Uluslararası Af Örgütü, Katil İsrail’e Silah Ambargosu Uygulanması Çağrısı Yaptı

ABD Merkezli Uluslararası Af Örgütü, katil İsrail Başbakanı Binyamin Netanyahu’nun Kongre’de yapacağı konuşma öncesi ABD’ye “savaş suçu ortaklığı” uyarısında bulunarak, katil İsrail’e silah ambargosu uygulanması çağrısı yaptı.

Uluslararası Af Örgütü’nün internet sitesinden “ABD’nin Gazze’deki savaş suçlarındaki suç ortaklığı konusunda uyarı” başlıklı açıklama yayımlandı.

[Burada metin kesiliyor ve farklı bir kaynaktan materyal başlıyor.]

/-- R266: the barrier of the subject's group, a cluster barrier at the home of the subject's die. -/
def BarrierSaves : Prop :=
  SelectorStops .bsave ∧ NoSubject .bsave ∧ SelectorStops .brest ∧ NoSubject .brest ∧
  (∀ f s x y, ready (.bsave f) s x = true → inside s x = true → named x f.b → subjectOf (.bsave f) s x f.b = some y →
    let a := src (.bsave f) s x .A f.a 2 (cxOf (.bsave f) s x).F
    let bi := f.eng.toNat % 256
    let ps := s.pieces (s.agent x) a 32 .wr
    (s.groupBar y bi = none → BlockStops (.bsave f) s x a 32 [] ∧ (a % 32 = 0 → Computes (.bsave f) s x f.d 1 (fun _ => 0))) ∧
    (∀ ck i, s.groupBar y bi = some (ck, i) → BlockStops (.bsave f) s x a 32 ps ∧
      (a % 32 = 0 → blockFail ps = none → let b := s.bar ck i
        WritesBlock (.bsave f) s x f.d a 32 (atByte 0 3 + atByte 2 bi + atByte 8 (b.phase.toNat * 2 ^ 48 + b.bytes.toNat * 2 ^ 16 +
          b.arr * 2 ^ 4 + b.kind * 2 ^ 2 + (if b.rwait then 2 else 0)) + atByte 0x10 b.exparr)) )) ∧
  (∀ f s x y, ready (.brest f) s x = true → inside s x = true → named x f.b → subjectOf (.brest f) s x f.b = some y →
    let i : Instr := .brest f
    let a := src i s x .A f.a 2 (cxOf i s x).F
    let bi := f.eng.toNat % 256
    let ps := s.pieces (s.agent x) a 32 .rd
    let v := s.seeBlock x a 32
    (s.groupBar y bi = none → BlockStops i s x a 32 [] ∧ (a % 32 = 0 → Computes i s x f.d 1 (fun _ => 0))) ∧
    (∀ ck k, s.groupBar y bi = some (ck, k) → BlockStops i s x a 32 ps ∧
      (a % 32 = 0 → blockFail ps = none →
        let b := s.bar ck k
        let kind := if (s.groupOf y).clu = true ∧ bi < (s.groupOf y).nc then 2 else 1
        (v % 2 ^ 16 ≠ 3 → Refused i s x f.d y (v % 2 ^ 16)) ∧
        (v % 2 ^ 16 = 3 → v / 2 ^ 66 % 4 ≠ kind → Reads i s x f.d 0) ∧
        (v % 2 ^ 16 = 3 → v / 2 ^ 66 % 4 = kind → ∃ t, exec i s = .next t ∧ Gets (cxOf i s x) f.d 1 (cxOf i s x).act (fun _ => 1) s t ∧
          RegsKept x (destCodes f.d 1) (cxOf i s x).act s t ∧ BarFrame x ck k s t ∧ GoesOn x s t ∧
          t.bar ck k = { b with phase := .ofNat 16 (v / 2 ^ 112), bytes := .ofNat 32 (v / 2 ^ 80), arr := v / 2 ^ 68 % 2 ^ 12, kind := kind
                                rwait := v.testBit 65, exparr := v / 2 ^ 128 % 2 ^ 12 }))))
end Sys2Proof.Rule

/-- R261 to R266, R281: the save blocks of waves, queues and barriers, what they hold, and what a restore from them leaves. Four points are the model's
reading: status 0 for a subject or a barrier that is not there (log entry 40), that `qsave` waits for the wave's own push under way (log entry 59), the
management core whose RFAULT a refused restore sets and the STATE 4 without a record (log entry 42), and that the parked state is saved and
restored of a subject that has one (log entry 88). -/
def Obligations.SystemSaves : Prop := SaveBlocks ∧ QueueSaves ∧ BarrierSaves

namespace Sys2Proof.Rule
/-- R267: `kmov` copies between D or A and the stopped subject's kN, lane by lane. -/
def KRegisterMoves : Prop :=
  SelectorStops .kmov ∧
  (∀ f s x, ready (.kmov f) s x = true → inside s x = true → named x f.b →
    let k := 420 + f.eng.toNat % 8
    let y := subjectOf (.kmov f) s x f.b
    let on := fun (y : Sel) => (s.wave y.wk).stopped = true
    (f.eng.toNat / 8 % 2 = 0 → (∀ y', y = some y' → ¬ on y') → Computes (.kmov f) s x f.d 1 (fun _ => 0)) ∧
    (f.eng.toNat / 8 % 2 = 0 → ∀ y', y = some y' → on y' →
      Computes (.kmov f) s x f.d 1 (fun l => ((s.wave y'.wk).reg k l).toNat)) ∧
    (f.eng.toNat / 8 % 2 = 1 → (∀ y', y = some y' → ¬ on y') → OnlyAdvances (.kmov f) s x) ∧
    (f.eng.toNat / 8 % 2 = 1 → ∀ y', y = some y' → on y' → ∃ t, exec (.kmov f) s = .next t ∧
      (∀ l ∈ (cxOf (.kmov f) s x).act, (t.wave y'.wk).raw k l = .ofNat 32 (src (.kmov f) s x .A f.a 1 l)) ∧
      RegsKept y' [k] (cxOf (.kmov f) s x).act s t ∧ (t.wave y'.wk).still = (s.wave y'.wk).still ∧
      (t.wave y'.wk).div = (s.wave y'.wk).div ∧ (t.wave y'.wk).fpflags = (s.wave y'.wk).fpflags ∧
      RegsKept x [] [] s t ∧ FlagsKept x s t ∧ AluFrame x s (t.modWave y'.wk (fun _ => s.wave y'.wk)) ∧ GoesOn x s t))

/-- R85 of one context: the top entry alone is RUN; masks of RUN and PEND entries are disjoint and nonzero, and lie inside every JOIN below that
they overlap; a JOIN lies inside every JOIN below that it overlaps. -/
def soundStack (l : List DivEntry) : Prop :=
  let join := fun (e : DivEntry) => e.kind = 2
  let inside := fun (e j : DivEntry) => e.mask &&& j.mask = 0 ∨ e.mask &&& ~~~j.mask = 0
  (∃ t r, l = t :: r ∧ t.kind = 0 ∧ ∀ e ∈ r, e.kind ≠ 0) ∧ (∀ e ∈ l, e.kind ≠ 3 ∧ (¬ join e → e.mask ≠ 0)) ∧
  l.Pairwise (fun e j => if join j then inside e j else (¬ join e → e.mask &&& j.mask = 0))

/-- The checks of R268, for a wave with a handler's or its own divergence state; a main context that has ended has no stack to check. -/
def soundToResume (s : State) (y : Sel) : Prop :=
  let w := s.wave y.wk
  let ts := (s.tailsOf y.ck y.wave).map (fun k => s.tail (y.ck * 32 + k))
  (w.div.stack ≠ [] → soundStack w.div.stack) ∧
  (∀ t ∈ ts, 1 ≤ t.fs.toNat ∧ t.fs.toNat ≤ 384 ∧ t.fb.toNat + t.fs.toNat ≤ w.n ∧ t.lanes ≠ 0 ∧ (t.stack ≠ [] → soundStack t.stack)) ∧
  ts.Pairwise (fun a b => a.lanes &&& b.lanes = 0 ∨ a.fb.toNat + a.fs.toNat ≤ b.fb.toNat ∨ b.fb.toNat + b.fs.toNat ≤ a.fb.toNat) ∧
  (∀ b ∈ w.binds, bnd b.2 = true → let r := FMap.get {} (s.core y.ck).queues (bRec b.2)
    r.tail = (r.head + r.count) % r.depth ∧ r.count ≤ r.depth) ∧
  (∀ i < (s.groupOf y).nb, ∀ ck k, s.groupBar y i = some (ck, k) → (s.bar ck k).arr ≤ (s.bar ck k).exparr)

/-- The RUN entry a slot on. -/
def slotOn : List DivEntry → List DivEntry
  | [] => []
  | e :: r => { e with pc := (nextPc e.pc).getD e.pc } :: r

/-- Liveness of the latch after a main stack a has settled to l (R94): it ends where the RUN entry changed, and an instruction that has executed
takes one from it. -/
def latchAfter (a l : List DivEntry) (done : Bool) (n : Nat) : Nat :=
  let same := match l, a with
    | e :: l', f :: a' => decide (e.mask = f.mask ∧ e.kind = f.kind ∧ l'.length = a'.length)
    | [], [] => !done
    | _, _ => false
  if same then (if done then n - 1 else n) else 0

/-- CAUSE of a refused resume: that of the stop, or a code of R70 where no trap had stopped the wave (log entry 42). -/
def refusedCause (old new : Nat) : Prop :=
  (old ≠ 0 → new = old) ∧ (old = 0 → (1 ≤ new ∧ new ≤ 0x14) ∨ new = 0x20 ∨ new = 0x21)

/-- The subject runs again: what its wave record holds, and each of its contexts settled, the reporting one a slot on if `adv` says so. An
instruction that the reporting context does not go on with (`left`) leaves no part of it behind. The
instruction itself has performed what its context stored before (u). -/
def Resumed (s u t : State) (x y : Sel) (redo : Option Mask) (adv left : Bool) : Prop :=
  let w0 := s.wave y.wk
  let w : Wave := if left = true ∧ w0.wctx = 63 then
    { w0 with main := { w0.main with sync := none }, div := { w0.div with can := none } } else w0
  let z : Wave → Wave := fun v => { v with div := { v.div with stack := [], live := [] } }
  let before := fun k => if adv = true ∧ k = w.wctx then slotOn (s.stack { y with ctx := k }) else s.stack { y with ctx := k }
  z (t.wave y.wk) = z { w with
    state := (if w.parked.isSome then 3 else 0), cause := 0, number := 0, async := false, posted := false
    redo := match redo with | some m => w.redo.set (~~~0) w.wctx m | none => w.redo } ∧
  (∀ k, k = 63 ∨ k ∈ s.tailsOf y.ck y.wave → t.stack { y with ctx := k } = settle w.div.tmode (before k)) ∧
  (FMap.wf 0 w.div.live = true → ∀ e, FMap.get 0 (t.wave y.wk).div.live e =
    latchAfter (before 63) (settle w.div.tmode (before 63)) (adv && decide (w.wctx = 63)) (FMap.get 0 w.div.live e)) ∧
  (∀ k, ({ t.tail k with stack := [] } : Tail) = { s.tail k with stack := [] }) ∧
  (∀ k, k ≠ y.wk → k ≠ x.wk → t.wave k = s.wave k) ∧ (t.wave x.wk).still = (u.wave x.wk).still ∧
  (∀ k, (t.core k).still = (u.core k).still) ∧ RegsKept x [] [] s t ∧ FlagsKept x s t ∧ t.mem = u.mem ∧ GoesOn x s t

Açıklamada ifadelerine yer verilen Uluslararası Af Örgütü ABD İcra Direktörü Paul O'Brien, "Yeter artık" diyerek, “ABD hükümetine, dünya çapındaki uzmanlardan, ABD menşeli silahların İsrail hükümeti tarafından savaş suçlarında ve hukuka aykırı cinayetlerde kullanıldığına dair çok sayıda kanıt sunuldu. Silah transferlerinin devam etmesi, ABD'yi bu silahlarla işlenen uluslararası hukuk ihlallerinin suç ortağı haline getirecek." uyarısı yaptı.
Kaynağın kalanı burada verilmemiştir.